Citing examples of Triad attempts to make connections with Canadian politicians, Clement states that the then-premier of B.C., Mike Harcourt, "was hosted by a known Triad associate, Henry Fok, whose son was arrested in the United States for arms smuggling."
In another example, Clement wrote that the then-mayor of Vancouver and current B.C. premier, Gordon Campbell, was photographed in the early 1990s with the son of a Hong Kong politician, who was identified as ruling council member of the notorious Sun Yee Onn Triad -- one of the world's largest heroin traffickers.
Clement also pointed out that Macau casino king Stanley Ho and Hong Kong tycoon Cheng Yu Tung, both of whom have extensive business and property holdings in Vancouver, were often guests of the Canadian mission.
Both Ho and Cheng have denied any links to Triads.
The tribunal also learned that the extent of security problems associated with Immigration's computer system in Hong Kong may have been minimized.
David Balser a former government computer analyst, was sent to Hong Kong in 1992 to investigate alleged tampering with the system.
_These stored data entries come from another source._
-- ==== Sys2Proof/Machine/Dispatch.lean ====
section
/-! DEFINITION. One arm per row of the opcode table. -/

namespace Sys2Proof.Machine

def exec (i : Instr) (s : State) : Host.Outcome State Fault Refusal :=
  match i with
  | .crcUpd acc data => Sys2Proof.Machine.execCrcUpd acc data s
  | .txSof => Sys2Proof.Machine.execTxSof s
  | .txByte data => Sys2Proof.Machine.execTxByte data s
  | .txEof => Sys2Proof.Machine.execTxEof s
  | .seqRd => Sys2Proof.Machine.execSeqRd s
  | .seqInc => Sys2Proof.Machine.execSeqInc s
  | .rxEos => Sys2Proof.Machine.execRxEos s
  | .rxHuntSyn => Sys2Proof.Machine.execRxHuntSyn s
  | .rxHuntDle => Sys2Proof.Machine.execRxHuntDle s
  | .rxHuntStx => Sys2Proof.Machine.execRxHuntStx s
  | .rxHuntMiss b => Sys2Proof.Machine.execRxHuntMiss b s
  | .rxBodyDle => Sys2Proof.Machine.execRxBodyDle s
  | .rxBodyData b => Sys2Proof.Machine.execRxBodyData b s
  | .rxEscDle => Sys2Proof.Machine.execRxEscDle s
  | .rxEscEtx => Sys2Proof.Machine.execRxEscEtx s
  | .rxEscBad b => Sys2Proof.Machine.execRxEscBad b s
  | .rxFcsLo b => Sys2Proof.Machine.execRxFcsLo b s
  | .rxFcsHi b => Sys2Proof.Machine.execRxFcsHi b s

end Sys2Proof.Machine
end

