/-! ### What the host does and remembers -/

/-- One act of the host toward the block or its stream (R220). The transmit commands say which part of a frame they
send, which the block cannot see. -/
inductive HostAct where
  /-- the reset input -/
  | reset
  /-- `TX.SOF` of a frame of a kind -/
  | txSof (kind : FrameKind)
  /-- `TX.BYTE` of a header byte -/
  | txHeader (b : Byte)
  /-- `TX.BYTE` of a payload byte -/
  | txPayload (b : Byte)
  /-- `TX.EOF` -/
  | txEof
  /-- `CRC.UPD` -/
  | crcUpd (acc : Word16) (data : Byte)
  /-- `SEQ.RD` -/
  | seqRd
  /-- `SEQ.INC` -/
  | seqInc
  /-- the next event of `EVT` taken, in a wait or outside any -/
  | took (wait : Option Wait) (event : Event)
  /-- the stream released -/
  | release
  deriving DecidableEq, Repr

/-- The commands an act issues. -/
def HostAct.commands : HostAct → List Instr
  | .reset => []
  | .txSof _ => [.txSof]
  | .txHeader b => [.txByte b]
  | .txPayload b => [.txByte b]
  | .txEof => [.txEof]
  | .crcUpd acc data => [.crcUpd acc data]
  | .seqRd => [.seqRd]
  | .seqInc => [.seqInc]
  | .took _ _ => []
  | .release => []

/-- The acts of one frame: `TX.FRAME` (R134). -/
def frameActs (k : FrameKind) (h p : List Byte) : List HostAct :=
  .txSof k :: (h.map .txHeader ++ p.map .txPayload ++ [.txEof])

/-- A session: the block, the host's own state and collaborators (R216, R218, R219), and its inputs. -/
structure Session where
  /-- the block; its `rxLine` is everything the peer still sends -/
  block : State
  /-- input: the open byte strings of the host (R6) -/
  host : HostParams
  /-- input: the host's judgement of its stream at each coming `FrameIncomplete`, "closed" or not (R202, R258); not
  closed when the list has run out -/
  judgements : List Bool
  /-- input: the script step before which the operator aborts, if any (R217). Log entry 31. -/
  abortBefore : Option Nat
  /-- SessionState (R218) -/
  phase : SessionState
  /-- everything the host has done, oldest first -/
  acts : List HostAct
  /-- `LogSink`: the error kinds raised and a terminal failure's reason (R217, R219) -/
  log : List LogMessage
  /-- `ProgressSink`: the fractions reported, `bytes_sent` over `total_length` (R214, R219) -/
  progress : List (Nat × Nat)
  /-- the owner name, where it could be decoded (R207) -/
  ownerName : Option (List Byte)
  /-- the stream has been released (R216) -/
  released : Bool
  deriving DecidableEq, Repr

/-- Why a procedure did not complete. -/
inductive Ending where
  /-- a fatal error kind (R217) -/
  | failed (e : HostError)
  /-- the operator aborts (R217) -/
  | aborted
  /-- the peer sends nothing more that ends the wait: the host blocks for ever, which is no fault (R291 (a), (b)) -/
  | waiting (w : Wait)
  /-- the assembler refuses a frame, its payload being over `MAX_PAYLOAD` (R93). Log entry 29. -/
  | refused
  /-- a command gave no reply; `runScript_not_stuck` says that the session's procedures never end so -/
  | stuck
  deriving DecidableEq, Repr

/-- How a procedure ends. -/
inductive Ran (α : Type) where
  | done (a : α) (s : Session)
  | stopped (why : Ending) (s : Session)
  deriving DecidableEq, Repr

/-- One procedure after another; a stop stops all. -/
def Ran.andThen {α β : Type} (r : Ran α) (f : α → Session → Ran β) : Ran β :=
  match r with
  | .done a s => f a s
  | .stopped why s => .stopped why s

/-- Acts done: their commands issued in order, the acts remembered. -/
def perform (as : List HostAct) (s : Session) : Session :=
  { s with block := issueAll (as.flatMap HostAct.commands) s.block, acts := s.acts ++ as }

/-- One frame sent (R134), if the assembler takes it (R93). -/
def sendFrame (k : FrameKind) (h p : List Byte) (s : Session) : Ran Unit :=
  match frameProgram k h p with
  | some _ => .done () (perform (frameActs k h p) s)
  | none => .stopped .refused s

/-- `SEQ.RD` giving the current number (R191). -/
def readNumber (s : Session) : Ran Byte :=
  match readSeq s.block with
  | some (v, b) => .done v { s with block := b, acts := s.acts ++ [.seqRd] }
  | none => .stopped .stuck s

/-- The acknowledgement of a dock frame; it does not advance `SEQ` (R203). -/
def acknowledge (dock : List Byte) (s : Session) : Ran Unit :=
  sendFrame .acknowledgement (ackHeader dock) [] s

/-! ### The waits -/

/-- The host's judgement of its stream at an event, and the judgements left: one is used at each `FrameIncomplete`. -/
def judge (e : Event) (js : List Bool) : Bool × List Bool :=
  match e, js with
  | .failed .frameIncomplete, j :: rest => (j, rest)
  | _, js => (false, js)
But Mounties said his subsequent report failed to describe the full extent of the problem.
After Read paid him a visit later, Balser said he could provide a better recollection of his Hong Kong investigation if he could re-access security files.
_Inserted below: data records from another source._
/-! ### The checksum engine -/

/-- V-B1 to V-B9. -/
theorem test_crc_bit :
    [crcBit 0x0000#16 false, crcBit 0x0000#16 true, crcBit 0x0001#16 false, crcBit 0x0001#16 true,
      crcBit 0xFFFF#16 false, crcBit 0xFFFF#16 true, crcBit 0x8000#16 false, crcBit 0xA001#16 true,
      crcBit 0xA001#16 false] =
      [0x0000#16, 0xA001#16, 0xA001#16, 0x0000#16, 0xDFFE#16, 0x7FFF#16, 0x4000#16, 0x5000#16, 0xF001#16] := by
  decide
/-- V-U2, V-U8 to V-U17: the pair 01 and 80 tells the bit orders apart. -/
theorem test_crc_update :
    [crcUpdate 0x0000#16 0x01#8, crcUpdate 0x0000#16 0x80#8, crcUpdate 0x0000#16 0xFF#8,
      crcUpdate 0xFFFF#16 0x00#8, crcUpdate 0xFFFF#16 0x01#8, crcUpdate 0xFFFF#16 0xFF#8,
      crcUpdate 0x0001#16 0x01#8, crcUpdate 0x8000#16 0x00#8, crcUpdate 0xA001#16 0x00#8] =
      [0xC0C1#16, 0xA001#16, 0x4040#16, 0x40BF#16, 0x807E#16, 0x00FF#16, 0x0000#16, 0x0080#16, 0xC061#16] := by
  decide
set_option maxRecDepth 8000 in
/-- V-S4, the check value over "123456789". -/
theorem test_crc_bytes_check_value :
    crcBytes 0x0000#16 [0x31#8, 0x32#8, 0x33#8, 0x34#8, 0x35#8, 0x36#8, 0x37#8, 0x38#8, 0x39#8] = 0xBB3D#16 := by
  decide
/-- V-T: entries 10, 7F, 80 and FF of the table. -/
theorem test_crc_table :
    [crcTable 0x10#8, crcTable 0x7F#8, crcTable 0x80#8, crcTable 0xFF#8] =
      [0xCC01#16, 0xE041#16, 0xA001#16, 0x4040#16] := by decide
set_option maxRecDepth 8000 in
/-- V-F4, V-F6 and V-F10d. -/
theorem test_encode_frame :
    encodeFrame [0x02#8, 0x01#8] [0x10#8, 0x41#8] =
      [0x16#8, 0x10#8, 0x02#8, 0x02#8, 0x01#8, 0x10#8, 0x10#8, 0x41#8, 0x10#8, 0x03#8, 0x09#8, 0xA8#8] ∧
    encodeFrame [0x10#8, 0x10#8] [0x10#8] =
      [0x16#8, 0x10#8, 0x02#8, 0x10#8, 0x10#8, 0x10#8, 0x10#8, 0x10#8, 0x10#8, 0x10#8, 0x03#8, 0x48#8, 0xC4#8] ∧
    encodeFrame [0xF4#8, 0x3F#8] [] =
      [0x16#8, 0x10#8, 0x02#8, 0xF4#8, 0x3F#8, 0x10#8, 0x03#8, 0x10#8, 0x03#8] := by decide

/-! ### Single steps -/

/-- A small state with no value of its own kind repeated. -/
def base : State where
  txState := .txIdle
  crcTx := 0x1234#16
  rxState := .hunt0
  crcRx := 0x5678#16
  rxBuf := []
  rxFcsLo := 0x9A#8
  seq := 0x07#8
  txLine := [0xEE#8]
  rxLine := []
  evt := [.cmdRefused]
  replies := []
  cmdPort := []
  turns := []
  resets := 3
  params := ⟨0x2A#8, some 4⟩

/-- The next state, if the outcome is one. -/
def nextOf : Host.Outcome State Fault Refusal → Option State
  | .next t => some t
  | .fault _ => none
  | .refused _ => none

/-- V-U17. -/
theorem test_crc_upd :
    nextOf (exec (.crcUpd 0xC0C1#16 0x41#8) base) = some { base with replies := [.word16 0xA0C1#16] } := by decide
/-- R131, R138. -/
theorem test_tx_sof :
    nextOf (exec .txSof base) = some { base with
      txLine := [0xEE#8, 0x16#8, 0x10#8, 0x02#8], crcTx := 0x0000#16, txState := .txBody } := by decide
theorem test_tx_sof_refused :
    nextOf (exec .txSof { base with txState := .txBody }) =
      some { base with txState := .txBody, evt := [.cmdRefused, .cmdRefused] } := by decide
/-- R132: "with `CRC_TX = 0xA0C0`, `TX.BYTE 0x10` emits `10 10` and sets `CRC_TX = 0x9CA1`". -/
theorem test_tx_byte_doubles_dle :
    nextOf (exec (.txByte 0x10#8) { base with txState := .txBody, crcTx := 0xA0C0#16 }) =
      some { base with txState := .txBody, crcTx := 0x9CA1#16, txLine := [0xEE#8, 0x10#8, 0x10#8] } := by decide
theorem test_tx_byte_refused :
    nextOf (exec (.txByte 0x41#8) base) = some { base with evt := [.cmdRefused, .cmdRefused] } := by decide
/-- R133: "with `CRC_TX = 0x889D`, `TX.EOF` emits `10 03 09 A8`". -/
theorem test_tx_eof :
    nextOf (exec .txEof { base with txState := .txBody, crcTx := 0x889D#16 }) =
      some { base with crcTx := 0xA809#16, txLine := [0xEE#8, 0x10#8, 0x03#8, 0x09#8, 0xA8#8] } := by decide
/-- P3: the empty frame. -/
theorem test_tx_eof_empty :
    nextOf (exec .txEof { base with txState := .txBody, crcTx := 0x0000#16 }) =
      some { base with crcTx := 0x0140#16, txLine := [0xEE#8, 0x10#8, 0x03#8, 0x40#8, 0x01#8] } := by decide
/-- R191. -/
theorem test_seq_rd : nextOf (exec .seqRd base) = some { base with replies := [.byte 0x07#8] } := by decide
/-- R192: "`0xFF` goes to `0x00`". -/
theorem test_seq_inc_wraps :
    nextOf (exec .seqInc { base with seq := 0xFF#8 }) = some { base with seq := 0x00#8 } := by decide
/-- R151. -/
theorem test_rx_hunt_syn :
    nextOf (exec .rxHuntSyn { base with rxState := .hunt2 }) = some { base with rxState := .hunt1 } := by decide
/-- R152. -/
theorem test_rx_hunt_dle :
    nextOf (exec .rxHuntDle { base with rxState := .hunt1 }) = some { base with rxState := .hunt2 } := by decide
/-- R153. -/
theorem test_rx_hunt_stx :
    nextOf (exec .rxHuntStx { base with rxState := .hunt2 }) =
      some { base with rxState := .body, crcRx := 0x0000#16 } := by decide
/-- R154. -/
theorem test_rx_hunt_miss :
    nextOf (exec (.rxHuntMiss 0x03#8) { base with rxState := .hunt2 }) = some base := by decide
/-- R155: "`RX_BUF = [0x02]`, `CRC_RX = 0xC181`, symbol `01`". -/
theorem test_rx_body_data :
    nextOf (exec (.rxBodyData 0x01#8) { base with rxState := .body, rxBuf := [0x02#8], crcRx := 0xC181#16 }) =
      some { base with rxState := .body, rxBuf := [0x02#8, 0x01#8], crcRx := 0xA0C0#16 } := by decide
/-- V-R7. -/
theorem test_rx_body_data_overrun :
    nextOf (exec (.rxBodyData 0x03#8)
      { base with rxState := .body, rxBuf := [0x01#8, 0x02#8], crcRx := 0x5180#16, params := ⟨0x00#8, some 2⟩ }) =
      some { base with
        evt := [.cmdRefused, .failed .rxOverrun], crcRx := 0x5180#16, params := ⟨0x00#8, some 2⟩ } := by decide
/-- R156. -/
theorem test_rx_body_dle :
    nextOf (exec .rxBodyDle { base with rxState := .body, rxBuf := [0x02#8] }) =
      some { base with rxState := .esc, rxBuf := [0x02#8] } := by decide
/-- R157: "`RX_BUF = [0x02, 0x01]`, `CRC_RX = 0xA0C0`, symbol `10`". -/
theorem test_rx_esc_dle :
    nextOf (exec .rxEscDle { base with rxState := .esc, rxBuf := [0x02#8, 0x01#8], crcRx := 0xA0C0#16 }) =
      some { base with rxState := .body, rxBuf := [0x02#8, 0x01#8, 0x10#8], crcRx := 0x9CA1#16 } := by decide
theorem test_rx_esc_dle_overrun :
    nextOf (exec .rxEscDle { base with rxState := .esc, params := ⟨0x00#8, some 0⟩ }) =
      some { base with evt := [.cmdRefused, .failed .rxOverrun], params := ⟨0x00#8, some 0⟩ } := by decide
/-- R158: "`CRC_RX = 0x889D`, symbol `03`". -/
theorem test_rx_esc_etx :
    nextOf (exec .rxEscEtx { base with rxState := .esc, rxBuf := [0x02#8], crcRx := 0x889D#16 }) =
      some { base with rxState := .fcs0, rxBuf := [0x02#8], crcRx := 0xA809#16 } := by decide
/-- R159, V-F11a. -/
theorem test_rx_esc_bad :
    nextOf (exec (.rxEscBad 0x41#8) { base with rxState := .esc, rxBuf := [0x41#8] }) =
      some { base with evt := [.cmdRefused, .failed .escapeViolation] } := by decide
/-- V-F11b: the byte `16` puts the receiver in `HUNT1`. -/
theorem test_rx_esc_bad_syn :
    nextOf (exec (.rxEscBad 0x16#8) { base with rxState := .esc, rxBuf := [0x41#8] }) =
      some { base with evt := [.cmdRefused, .failed .escapeViolation], rxState := .hunt1 } := by decide
/-- R160. -/
theorem test_rx_fcs_lo :
    nextOf (exec (.rxFcsLo 0x09#8) { base with rxState := .fcs0 }) =
      some { base with rxFcsLo := 0x09#8, rxState := .fcs1 } := by decide
/-- R161: "symbol `A8`", and "symbol `A9` instead". -/
theorem test_rx_fcs_hi_ok :
    nextOf (exec (.rxFcsHi 0xA8#8)
      { base with rxState := .fcs1, rxBuf := [0x02#8, 0x01#8], crcRx := 0xA809#16, rxFcsLo := 0x09#8 }) =
      some { base with
        evt := [.cmdRefused, .frameOk [0x02#8, 0x01#8]], crcRx := 0xA809#16, rxFcsLo := 0x09#8 } := by decide
theorem test_rx_fcs_hi_mismatch :
    nextOf (exec (.rxFcsHi 0xA9#8)
      { base with rxState := .fcs1, rxBuf := [0x02#8, 0x01#8], crcRx := 0xA809#16, rxFcsLo := 0x09#8 }) =
      some { base with
        evt := [.cmdRefused, .failed .checksumMismatch], crcRx := 0xA809#16, rxFcsLo := 0x09#8 } := by decide
/-- R162: "state `ESC`, `RX_BUF = [0x02, 0x01]`, symbol `EOS`". -/
theorem test_rx_eos :
    nextOf (exec .rxEos { base with rxState := .esc, rxBuf := [0x02#8, 0x01#8] }) =
      some { base with evt := [.cmdRefused, .failed .frameIncomplete] } := by decide
/-- V-R4 (a): `EOS` in `HUNT0`. -/
theorem test_rx_eos_hunting :
    nextOf (exec .rxEos base) = some { base with evt := [.cmdRefused, .failed .frameIncomplete] } := by decide

/-- P3, line 7: a reserved word on the port. -/
theorem test_step_reserved_word :
    nextOf (step { base with cmdPort := [0x70000000#32, 0x50000000#32], turns := [.host, .host] }) =
      some { base with
        cmdPort := [0x50000000#32], turns := [.host], evt := [.cmdRefused, .cmdRefused] } := by decide
/-- P1, line 8. -/
theorem test_step_symbol :
    nextOf (step { base with rxLine := [0x016#9, 0x010#9], turns := [.line] }) =
      some { base with rxLine := [0x010#9], rxState := .hunt1 } := by decide
/-- A state in the middle of a frame on both sides, with a symbol waiting and the reset input next. -/
def busy : State :=
  { base with turns := [.reset], txState := .txBody, rxState := .esc, rxBuf := [0x01#8], rxLine := [0x010#9] }

/-- R280: what the reset leaves that the spec fixes. -/
theorem test_step_reset :
    (nextOf (step busy)).map (fun t => (t.txState, t.rxState, t.rxBuf, t.seq)) =
      some (.txIdle, .hunt0, [], 0x2A#8) ∧
    (nextOf (step busy)).map (fun t => (t.evt, t.txLine, t.rxLine)) = some ([], [], [0x010#9]) := by decide

/-- What the host asks of `withFetchWord`, on two rows: it runs after reset. -/
theorem test_fetch_word_command :
    (nextOf (step (State.reset.withFetchWord 32 0x20000000))).map (fun t => (t.txState, t.txLine)) =
      some (.txBody, [0x16#8, 0x10#8, 0x02#8]) := by decide
theorem test_fetch_word_symbol :
    (nextOf (step (State.reset.withFetchWord 9 0x002))).map (fun t => (t.rxState, t.crcRx)) =
      some (.body, 0x0000#16) := by decide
Balser was told not to co-operate with the Mountie, but in a letter to his bosses he said he could have provided a "more accurate statement" which would also be "more damaging to Immigration Canada and by reflection the Department of Foreign Affairs and International Trade."
Immigration Minister Denis Coderre was invited last week to comment on the various documents before the tribunal, but he declined.
EMPLOYER'S 'DIRTY HANDS'
For his role in the affair, whistle-blower Read, a father of two, has gone through a personal hell. After he went public in 1999, the RCMP ordered an administrative review of his file. It found no substance to his allegations of a coverup, although it found that the original investigators were sloppy and that Immigration Canada had not fixed security problems identified eight years earlier.
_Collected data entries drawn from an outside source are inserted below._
-- ==== Sys2Proof/Machine/Ops.lean ====
section
/-! DEFINITION. The named operations over the storage arrays, the rings, the packet buffers and the streams
(00_scope.md R12, R13; 40_ring_buffer.md R151, R153, R154). The core has no exception to take (60_exceptions.md R320): its
one form of report is the response, `State.respond`. -/

namespace Sys2Proof.Machine

/-! ### Storage arrays -/

/-- The Word last written at index `i`, or nothing if none was (R48). -/
def Memory.read : Memory → Nat → Option Word
  | [], _ => none
  | (j, v) :: m, i => if i = j then some v else Memory.read m i

/-- `mem[i] <- w`, keeping the canonical form. -/
def Memory.write : Memory → Nat → Word → Memory
  | [], i, w => [(i, w)]
  | (j, v) :: m, i, w =>
    if i < j then (i, w) :: (j, v) :: m
    else if i = j then (i, w) :: m
    else (j, v) :: Memory.write m i w

/-- Writes the pairs in order. -/
def Memory.writeAll : Memory → List (Nat × Word) → Memory
  | m, [] => m
  | m, (i, w) :: cells => Memory.writeAll (Memory.write m i w) cells

/-- One read: the written Word, or a draw if nothing was written there (R48; log 5). Answers the next draw number. -/
def drawWord (m : Memory) (i k : Nat) : Word × Nat :=
  match Memory.read m i with
  | some w => (w, k)
  | none => (Config.freeWord k, k + 1)

/-- Reads the listed places in order, each read a draw of its own where nothing was written (R48). -/
def drawWords (m : Memory) : List Nat → Nat → List Word × Nat
  | [], k => ([], k)
  | i :: idx, k =>
    match drawWord m i k with
    | (w, k₁) =>
      match drawWords m idx k₁ with
      | (ws, k₂) => (w :: ws, k₂)

/-! ### Rings -/

/-- The slots of a transfer of `k` words from index `start`, wrapping modulo `cap` (R151). -/
def slots (cap start k : Nat) : List Nat := (List.range k).map fun i => (start + i) % cap

/-- `freespace(b) = CAP - RB[b].count` (R44). -/
def Ring.free (cap : Nat) (r : Ring) : Nat := cap - r.count

/-- `contents(b)` (R45): what the slots of the unread words hold, oldest first. -/
def Ring.contents (cap : Nat) (r : Ring) : List (Option Word) :=
  (slots cap r.head r.count).map (Memory.read r.mem)

/-- `ring_append` (R153). -/
def Ring.append (cap : Nat) (r : Ring) (ws : List Word) : Ring :=
  { mem := Memory.writeAll r.mem ((slots cap r.tail ws.length).zip ws)
    head := r.head
    tail := (r.tail + ws.length) % cap
    count := r.count + ws.length }

/-- The words `ring_pop` returns (R154), with the next draw number. -/
def Ring.popWords (cap : Nat) (r : Ring) (k d : Nat) : List Word × Nat :=
  drawWords r.mem (slots cap r.head k) d

/-- The ring after `ring_pop` (R154): its slots are not cleared. -/
def Ring.drop (cap : Nat) (r : Ring) (k : Nat) : Ring :=
  { r with head := (r.head + k) % cap, count := r.count - k }

/-- The ring after RB.CLEAR (R180): its slots are not cleared. -/
def Ring.clear (r : Ring) : Ring := { r with head := 0, tail := 0, count := 0 }

/-! ### Packet buffers -/

/-- `PKT[p][i] <- ws[i]` for the words given, at positions below `n` (R250, R260). -/
def packetWrite (n : Nat) (m : Memory) (ws : List Word) : Memory :=
  Memory.writeAll m ((List.range n).zip ws)

/-- Reads the listed words of `PKT[p]` (R12, R48). -/
def State.readPkt (s : State) (p : PktSel) (idx : List Nat) : List Word × State :=
  match drawWords (s.pkt p) idx s.draws with
  | (ws, k) => (ws, { s with draws := k })

/-- Reads one word of `PKT[p]` (R12, R48). -/
def State.readPktWord (s : State) (p : PktSel) (i : Nat) : Word × State :=
  match drawWord (s.pkt p) i s.draws with
  | (w, k) => (w, { s with draws := k })

/-! ### Streams and commit -/

/-- `respond(status, ws)` (R12): the one way the core reports anything (R320). -/
def State.respond (s : State) (st : Status) (ws : List Word) : State :=
  { s with output := s.output ++ statusCode st :: ws }

/-- The words of one command leave the input stream (R13, R119). -/
def State.takeInput (s : State) (rest : List Word) : State := { s with input := rest }

/-- The commit of a whole command in one step (R13), in a legal configuration; an illegal one is refused (R350). -/
def commit (c : Config) (t : State) : Host.Outcome State Fault Refusal :=
  if c.Legal then .next t else .refused .illegalConfig

/-- No step, for the reason given, in a legal configuration; an illegal one is refused as such (R350). -/
def hold (why : Refusal) (s : State) : Host.Outcome State Fault Refusal :=
  if s.cfg.Legal then .refused why else .refused .illegalConfig

end Sys2Proof.Machine
end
Last November, more than two years after he was suspended, the tribunal began hearings against Read. RCMP prosecutor Brian Radford said Read had been looking to pick a fight and that his employers had the right to remove him. "Cpl. Read . . . simply did not have the investigative abilities to carry out an investigation of this importance and difficulty," he said.
Lawyer David Yazbeck, who represents Read, said that for an employer to fire an employee, the employer must come with clean hands. "If you look at this record, the employer had dirty hands," he said.
"In order to find Read guilty," Yazbeck told the tribunal, "you have to show that the public has no business knowing about this investigation."